The rationale for the study concerned the fact that public sentiment about clean energy issues has not always been reflected in the market and in policy. Despite efforts to educate customers about clean energy, it is the case that attitudes among the public are generally slow to change.

The technologies covered by the study included solar, wind, coal, nuclear, hybrid vehicles, natural gas cars, biofuels, smart grids and smart meters, carbon credits, cap & trade and LEED certification. The white paper that Pike has published as a result presents all the survey responses along with charts and commentary on notable trends and patterns.

The report found little substantial change in attitudes since a similar study was carried out in 2011 on the basis that many people have already formed opinions about clean energy and that they are in general holding steady. However opinions are in general fairly positive with solar and wind being the most favoured technologies above coal and nuclear.

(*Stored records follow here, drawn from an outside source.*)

/-- The line of R246 in force: 0 off, 1 chopped from VVAL, 2 VBST, 3 VVAL continuous. -/
def State.rail (s : State) (b : Nat) : Nat :=
  let any := fun k => (s.chansOn b).any fun c => s.chState c == k
  if any 2 then 2 else if any 3 then 3 else if any 4 then 1 else 0

/-- The leader of a bank: the holding channel with the highest IHOLD, ties to the lower index (R247). -/
def State.leader (s : State) (b : Nat) : Option Nat :=
  ((s.chansOn b).filter fun c => s.chState c == 4).foldl (fun m c => match m with
    | none => some c
    | some x => if (s.drive x).ihold < (s.drive c).ihold then some c else some x) none

/-- A bank's rail and channel states (R246, R247). -/
def State.bankShow (s : State) (b : Nat) : State :=
  if s.nBanks ≤ b then s
  else
    let bitsOf := fun (p : Nat → Bool) => sumN ((List.range 8).map fun i => if p (8 * b + i) then 2 ^ i else 0)
    let pk := bitsOf fun c => s.chState c == 2 || s.chState c == 3
    let l := s.leader b
    let s := (((s.set (VBK_STAT_RAIL b) (s.rail b)).set (VBK_STAT_PEAKING b) pk).set (VBK_STAT_HOLDING b)
      (bitsOf fun c => s.chState c == 4)).set (VBK_STAT_LEADER b) (l.getD 0 % 8)
    (s.setB (VBK_STAT_LEADVALID b) l.isSome).set (VBK_PEAKMAX_MAX b) (max (popcount 8 pk) (s.get (VBK_PEAKMAX_MAX b)))

def State.supplyOf (s : State) (b : Nat) : Supply := mget Supply.off s.valves.supply b

def State.setSupply (s : State) (b : Nat) (x : Supply) : State :=
  { s with valves := { s.valves with supply := mset Supply.off s.valves.supply b x } }

/-- What the supply switch takes up from a leader: its FCHOP, and its hold current, which sets the duty (R242, R247). -/
def State.lead (s : State) (l : Option Nat) : Supply :=
  match l with
  | some c => ⟨c + 1, (s.drive c).fchop, (s.drive c).ihold⟩
  | none => Supply.off

/-- How a channel chops by its bank's rail and leader: 2 by the supply switch, 1 by its own low side (R246). -/
def State.chopWant (s : State) (b c : Nat) : Nat :=
  if s.chState c ≠ 4 then 0 else if s.rail b = 1 ∧ s.leader b = some c then 2 else 1

/-- One channel's chop mode. A channel that enters or leaves hold, or stops being leader, changes at once; any other
change waits for a chop period's end, `edge` (R247, R248; log entry 85). -/
def State.chopStep (s : State) (b : Nat) (edge : Bool) (c : Nat) : State :=
  let d := s.drive c
  let w := s.chopWant b c
  let m := if edge || w == 0 || d.chop == 0 then w else if s.leader b = some c then d.chop else 1
  if m = d.chop then s else s.setDrive c { d with chop := m }

/-- A bank's chopping follows its rail and leader. The supply switch takes up a new leader at the start of its next chop
period; a period starts when it begins to chop (R246 to R248). -/
def State.chopShow (s : State) (b : Nat) (edge : Bool) : State :=
  let x := s.supplyOf b
  let y := if s.rail b ≠ 1 then Supply.off else if edge || x.lead == 0 then s.lead (s.leader b) else x
  let s := if y = x then s else s.setSupply b y
  (s.chansOn b).foldl (fun s c => s.chopStep b edge c) s

/-- The chop frequency of a channel in hold, in kHz (R242). -/
def State.chopFreq (s : State) (c : Nat) : Nat :=
  let d := s.drive c
  if d.chop = 2 then (s.supplyOf (bankOf c)).freq else if d.chop = 1 then min (2 * d.fchop) 100 else 0

/-- The off-phase of a channel in hold: slow decay through the freewheel diode under the supply switch, else fast decay
into VBST (R242). -/
def State.slowOff (s : State) (c : Nat) : Bool := (s.drive c).chop == 2

/-- A channel enters a state (R240); its token, its bank and the arbiter follow. -/
def State.enter (s : State) (c k : Nat) : State :=
  let was := s.chState c
  let s := if c ≠ ly ∧ (was = 2 ∨ was = 3) ∧ k ≠ was then s.freeToken was else s
  let s := s.set (stateFld c) k
  let d := s.drive c
  let s := if d.whole || d.slow then s.setDrive c { d with whole := false, slow := false } else s
  if c = ly then s.chopShow 16 false else ((s.bankShow (bankOf c)).chopShow (bankOf c) false).arbShow

/-- A request peaks from VVAL: boost is not ready and its profile allows it (R253). -/
def State.wantsFallback (s : State) (c : Nat) : Bool :=
  !s.boostReady && s.flag (ARB_PROF_PEAK_FALLBACK (s.profOf c))

/-- A token is free for a request now, with `n` boost and `f` fallback peaks in progress, those that ended at this tick
apart (R239, R250, R251, R253). -/
def State.tokenFree (s : State) (c n f : Nat) : Bool :=
  if s.boostReady then decide (n + s.freedNow.1 < s.limits.1) && !s.flag ARB_BSTMEAS_OV
  else s.wantsFallback c && decide (f + s.freedNow.2 < s.limits.2)

/-! ### Entries and drops (R252, R255, R264, R267) -/

/-- The entry that a channel executes or waits with. -/
def State.current (s : State) (c : Nat) : Option Entry := (s.queueOf c).find? (·.began)

def State.removeCurrent (s : State) (c : Nat) : State := s.setQueue c ((s.queueOf c).filter fun e => !e.began)

/-- A drop at the drive (R252, R264 to R267). -/
def State.driveDrop (s : State) (c cause : Nat) : State :=
  let s := (s.bump (VLV_DROPCNT_COUNT c)).set (VLV_STAT_LASTDROP c) cause
  let s := if cause = 1 ∨ cause = 2 ∨ cause = 6 then s.bump (VLV_TOKDROP_COUNT c) else s
  s.raise (Src.drop c)

/-- Drive, bank or channel disabled (R267). -/
def State.driveOff (s : State) (c : Nat) : Bool :=
  !s.flag ARB_CTRL_EN || !s.flag (VLV_CTRL_EN c) || !s.flag (VBK_CTRL_EN (bankOf c))

def State.latched (s : State) (c : Nat) : Bool := s.flag (VLV_STAT_CHFLT c) || s.flag (VBK_STAT_BKFLT (bankOf c))

/-- The drop cause of a firing whose open arrives, but for the coil limit: 8, 4, 5 in this order (R267). -/
def State.openCause (s : State) (c : Nat) : Option Nat :=
  if s.driveOff c then some 8 else if s.latched c then some 4 else if s.flag PWR_STAT_VVALLOW then some 5 else none

/-- The neighbour that a firing shifts to (R264). -/
def State.shiftTo (s : State) (c : Nat) (e : Entry) : Option Nat :=
  let cs := (if c = 0 then [] else [c - 1]) ++ [c + 1]
  let good := cs.filter fun n => decide (n < s.nChans) && !s.driveOff n && !s.latched n && !s.flag (VLV_STAT_CLIMIT n)
    && (s.lanesOf e.row n).any fun l => decide (e.lanes.1 ≤ l + 4 ∧ l ≤ e.lanes.2 + 4)
  good.foldl (fun m n => match m with
    | none => some n
    | some x => if (s.drive n).theta < (s.drive x).theta then some n else some x) none

/-- A firing that meets the coil limit, already out of its queue: shifted, or dropped with cause 3 (R264, R265). -/
def State.shiftOrDrop (s : State) (c : Nat) (e : Entry) (may : Bool) : State :=
  if may && s.flag (VLV_CTRL_POLICY c) then
    match s.shiftTo c e with
    | some n => ((s.bump (VLV_SHIFTCNT_COUNT c)).insertWin n { e with began := false }).1
    | none => s.driveDrop c 3
  else s.driveDrop c 3
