/-- The median s_p of each tile that was captured, into CAL_TNOISE.LAST; true when one exceeds the limit (R131). -/
def State.noiseCheck (s : State) (rs : List PixRes) : State × Bool :=
  s.tileList.foldl (fun p n =>
    let ds := (rs.filter fun r => r.pix / 4096 == n && !r.bad).map fun r => (r.dev : Int)
    if ds = [] then p
    else
      let m := (medianI ds).toNat
      (p.1.set (CAL_TNOISE_LAST n) (min 65535 m),
       p.2 || decide (s.cal.cfg.noise * s.get (CAL_TNOISE_FACT n) < 4 * m))) (s, false)

/-- New offsets and the checks of R131, in the order of its table. Pixels of a tile that was blind at any time in the
capture keep out of all of it (R130, R137). -/
def State.calCompute (s : State) : State :=
  let tcap := (roundDiv ((s.cal.stMin + s.cal.stMax : Nat) : Int) 2).toNat
  let act := bitOf (s.get COR_OSEL_ACT) 0
  let dtc := (tcap : Int) - (s.get (if act then COR_TREF_B_TEMP else COR_TREF_A_TEMP) : Int)
  let caps := s.cal.caps.filter fun p => !bitOf s.cal.blindTiles (p.1 / 4096)
  let cm := medianI ((caps.filter fun p => !s.pixBad p.1).map fun p =>
    p.2.mean - s.oPred p.1 dtc - qs * Rec.bkd (s.pb (4 * p.1 + 2)) / 64)
  let rs := caps.map (s.pixRes dtc cm)
  let good := s.goodPixels s.cal.blindTiles
  let okN := (rs.filter fun r => !r.bad && r.pass && r.usable).length
  let outlim := good - okN
  let cands := rs.filterMap fun r => (s.candidate r).map fun v => (r.pix, v)
  let newbad := (cands.filter fun c => c.2 == 2).length
  let p := s.noiseCheck rs
  let s := (p.1.set CAL_LASTSTATS_OUTLIM outlim).set CAL_LASTSTATS_NEWBAD (min 1023 newbad)
  let c := s.cal.cfg
  let code :=
    if c.frac * good < 1000 * outlim then 3
    else if c.newbad < newbad then 4
    else if 2 * c.drift < s.cal.stMax - s.cal.stMin then 5
    else if p.2 then 6 else 0
  let fails := (rs.filter fun r => !r.pass).map (·.pix)
  let onew := (rs.filter (·.pass)).foldl (fun m r => mset 0 m r.pix r.onew.toNat) []
  let mp := rs.foldl (fun m r => mset 0 m r.pix (roundDiv (16 * r.mean) qs.toNat).toNat) []
  { s with cal := { s.cal with failCode := code, tcap := tcap, onew := onew, cands := cands, mp := mp,
                               ofsFail := fails, ready := code == 0 } }

/-! ### The blend and after (R133, R135, R136) -/

/-- The idle slots and the idle reference are written, with the active offset for every pixel that has no new one, and
the marks are posted (R132, R133). -/
def State.calWrite (s : State) : State :=
  let pixels := ((s.corr.pb.filter fun p => p.1 % 4 == 0).map fun p => p.1 / 4) ++ s.cal.onew.map (·.1)
  let s := pixels.dedup.foldl (fun s pix =>
    let act := bitOf (s.get COR_OSEL_ACT) (pix / 4096)
    let w0 := s.pb (4 * pix)
    let v := match s.cal.onew.find? (fun p => p.1 == pix) with
      | some p => p.2
      | none => Rec.ofs w0 act
    s.setPb (4 * pix) (Rec.putOfs w0 (!act) v)) s
  let act := bitOf (s.get COR_OSEL_ACT) 0
  let s := s.set (if act then COR_TREF_A_TEMP else COR_TREF_B_TEMP) s.cal.tcap
  let s := s.cal.cands.foldl (fun s c => s.setMark c.1 { s.mark c.1 with bad := some c.2 }) s
  { s with cal := { s.cal with ofsFailPrev := s.cal.ofsFail, written := true } }

/-- A passed calibration writes its results as soon as no blend of the host's waits or runs (R103, R133). -/
def State.calStore (s : State) : State :=
  if s.cal.ready && !s.cal.written && !s.flag COR_BLEND_BUSY then s.calWrite else s

/-- The blend starts. A blend of the host's that waits or runs ends first: it is never restarted (R103, R133; log entry
79). -/
def State.calBlend (s : State) : State :=
  if s.flag COR_BLEND_BUSY then s
  else (((s.calStore).set COR_BLEND_FRAMES s.cal.cfg.ramp).blendStart).setPhase 7

/-- The flip: the calibration is successful (R117, R135). -/
def State.calSuccess (s : State) : State :=
  let s := (s.bump CAL_COUNT_COUNT).setPair CAL_LASTTIME_LO_STAMP CAL_LASTTIME_HI_STAMP s.cal.capStamp
  let s := ((s.set CAL_LASTSTAGE_TEMP s.cal.tcap).calResult 1).raise Src.calDone
  let s := s.set CAL_STATUS_BACKOFF 0
  let pw := s.cal.powered || bitOf s.cal.served 1
  { s with cal := { s.cal with success := true, copying := true, ready := false, powered := pw } }.opFinish 0x0301 0 []

/-- Both slots of every record hold the active offset, and both references the active one (R114, R135). -/
def State.slotCopy (s : State) : State :=
  let s := (s.corr.pb.filter fun p => p.1 % 4 == 0).foldl (fun s p =>
    let v := Rec.ofs p.2 (bitOf (s.get COR_OSEL_ACT) (p.1 / 16384))
    s.setPb p.1 (v + v * 65536)) s
  if bitOf (s.get COR_OSEL_ACT) 0 then s.set COR_TREF_A_TEMP (s.get COR_TREF_B_TEMP)
  else s.set COR_TREF_B_TEMP (s.get COR_TREF_A_TEMP)

/-- m_p in 1/16 code lies outside the trim window: above (true) or below (R136). -/
def State.outside (s : State) (m : Int) : Option Bool :=
  let w : Int := 16 * s.cal.cfg.trimwin
  if m - 131072 < -w then some false else if w < m - 131072 then some true else none

/-- The skimming steps of a tile: lane and direction down (R136). -/
def State.skimSteps (s : State) (n : Nat) : List (Nat × Bool) :=
  (List.range 64).filterMap fun j =>
    let ms := (s.cal.mp.filter fun p => p.1 / 4096 == n && p.1 % 64 == j && !s.pixBad p.1).map fun p => (p.2 : Int)
    if ms = [] then none
    else match s.outside (medianI ms) with
      | some down =>
        let c := mget 0 (s.tile n).skims j
        if (down && c == 0) || (!down && c == 255) then none else some (j, down)
      | none => none

/-- The pixel-trim steps of a tile. -/
def State.pixSteps (s : State) (n : Nat) : List (Nat × Bool) :=
  (s.cal.mp.filter fun p => p.1 / 4096 == n).filterMap fun p =>
    match s.outside (p.2 : Int) with
    | some down =>
      let c := mget 0 (s.tile n).trims (p.1 % 4096)
      if (down && c == 0) || (!down && c == 31) then none else some (p.1 % 4096, down)
    | none => none

/-- The offset of one pixel moves with a trim step: idle slot, and m_p (R136 step 2); Q12.4 to quarter codes. -/
def State.stepOffset (s : State) (pix stepQ4 : Nat) (down : Bool) : State :=
  let act := bitOf (s.get COR_OSEL_ACT) (pix / 4096)
  let w0 := s.pb (4 * pix)
  let d : Int := if down then -(stepQ4 : Int) else stepQ4
  let v := clampN 65535 ((Rec.ofs w0 act : Int) + roundDiv d 4)
  let s := s.setPb (4 * pix) (Rec.putOfs w0 (!act) v)
  let m := clampN (2 ^ 20) (((mget 0 s.cal.mp pix : Nat) : Int) + d)
  { s with cal := { s.cal with mp := if s.cal.mp.any (·.1 == pix) then mset 0 s.cal.mp pix m else s.cal.mp,
                               steps := s.cal.steps ++ [(pix, v)] } }

/-- One frame's step of one tile (R136): skimming first; the flip is tied to the trims (R104). -/
def State.tileHandoff (s : State) (n : Nat) : State :=
  let sk := s.skimSteps n
  let px := if sk = [] then s.pixSteps n else []
  if sk = [] ∧ px = [] then s
  else
    let t := s.tile n
    let s := sk.foldl (fun s p =>
      (List.range 64).foldl (fun s r => s.stepOffset (4096 * n + 64 * r + p.1) (s.get (TIL_TRIMSTEP_SKIMSTEP n)) p.2) s) s
    let s := px.foldl (fun s p => s.stepOffset (4096 * n + p.1) (s.get (TIL_TRIMSTEP_PIXSTEP n)) p.2) s
    let new := sk.map (fun p => (4096 + p.1, if p.2 then mget 0 t.skims p.1 - 1 else mget 0 t.skims p.1 + 1))
      ++ px.map (fun p => (p.1, if p.2 then mget 0 t.trims p.1 - 1 else mget 0 t.trims p.1 + 1))
    (s.stagePut (.handoff n new)).askFlip n

def State.handoffLeft (s : State) : Bool :=
  s.tileList.any fun n => s.skimSteps n != [] || s.pixSteps n != []

/-- The steps that have applied with their flips: both slots hold the new active value (R136 step 4). -/
def State.settleSteps (s : State) : State :=
  let waits := fun (p : Nat × Nat) => (mget none s.corr.flips (p.1 / 4096)).isSome
  let done := s.cal.steps.filter fun p => !waits p
  let rest := s.cal.steps.filter waits
  let s := done.foldl (fun s p => s.setPb (4 * p.1) (p.2 + p.2 * 65536)) s
  { s with cal := { s.cal with steps := rest } }

/-- A tile's steps that have been requested and have not applied. -/
def State.stepsWait (s : State) (n : Nat) : Bool := s.cal.steps.any fun p => p.1 / 4096 == n

/-- Every tile whose last step has applied takes its next one (R136). -/
def State.handoffTiles (s : State) : State :=
  s.tileList.foldl (fun s n => if s.stepsWait n then s else s.tileHandoff n) s

/-- The hand-off ends; steps still outstanding are dropped (R136). -/
def State.handoffEnd (s : State) : State :=
  (if s.cal.dead = false ∧ s.handoffLeft then s.set CAL_LASTRESULT_TRIMDROP 1 else s).calIdle

/-- A frame of the hand-off: it ends when nothing is outstanding, or after 64 frames (R136). -/
def State.handoffStep (s : State) : State :=
  if 64 ≤ s.cal.handFrames ∨ ((s.cal.dead || !s.handoffLeft) ∧ s.cal.steps = []) then s.handoffEnd
  else
    let s := { s with cal := { s.cal with handFrames := s.cal.handFrames + 1 } }
    if s.cal.dead then s else s.handoffTiles

/-! ### The frame boundary (R120, R133, R135) -/

/-- The end of capture: LY is released and the results are computed in parallel with opening (R120). -/
def State.captureEnd (s : State) : State := ((s.calRelease.setPhase 5).set CAL_STATUS_COMPUTE 1)

/-- Blind time ends at this boundary. -/
def State.calUnblind (s : State) : State :=
  let us := (s.time + 1 - s.cal.blindFrom) / 1000
  let s := (s.set CAL_STATUS_BLIND 0).set CAL_BLIND_US (min (2 ^ 24 - 1) us)
  ({ s with cal := { s.cal with blindFrom := 0 } }.blindEnd 32).dropGrant

/-- Blind time begins at this boundary, and the policy is latched for it (R120, R126). -/
def State.calBlind (s : State) : State :=
  let s := (s.setPhase 2).set CAL_STATUS_BLIND 1
  let cfg := { s.cal.cfg with policy := s.flag CAL_CTRL_POLICY, rejrow := s.flag CAL_CTRL_REJROW }
  let s := { s with cal := { s.cal with blindFrom := s.time + 1, cfg := cfg } }
  ((s.blindBegin 32 (2 ^ 32 - 1) cfg.policy cfg.rejrow).braidTruncate 2).lyOn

The result reveal that, in the US at least, solar and wind have attracted mass appeal among consumers.

Clean transportation is also favoured but not to the same extent as solar and wind. Attitudes to smart grids are, however, less positive in comparison with a high number of respondents reporting that they were less familiar with smart grid technology or had fairly neutral opinions about it.

The report can be downloaded for free from the Pike Research website.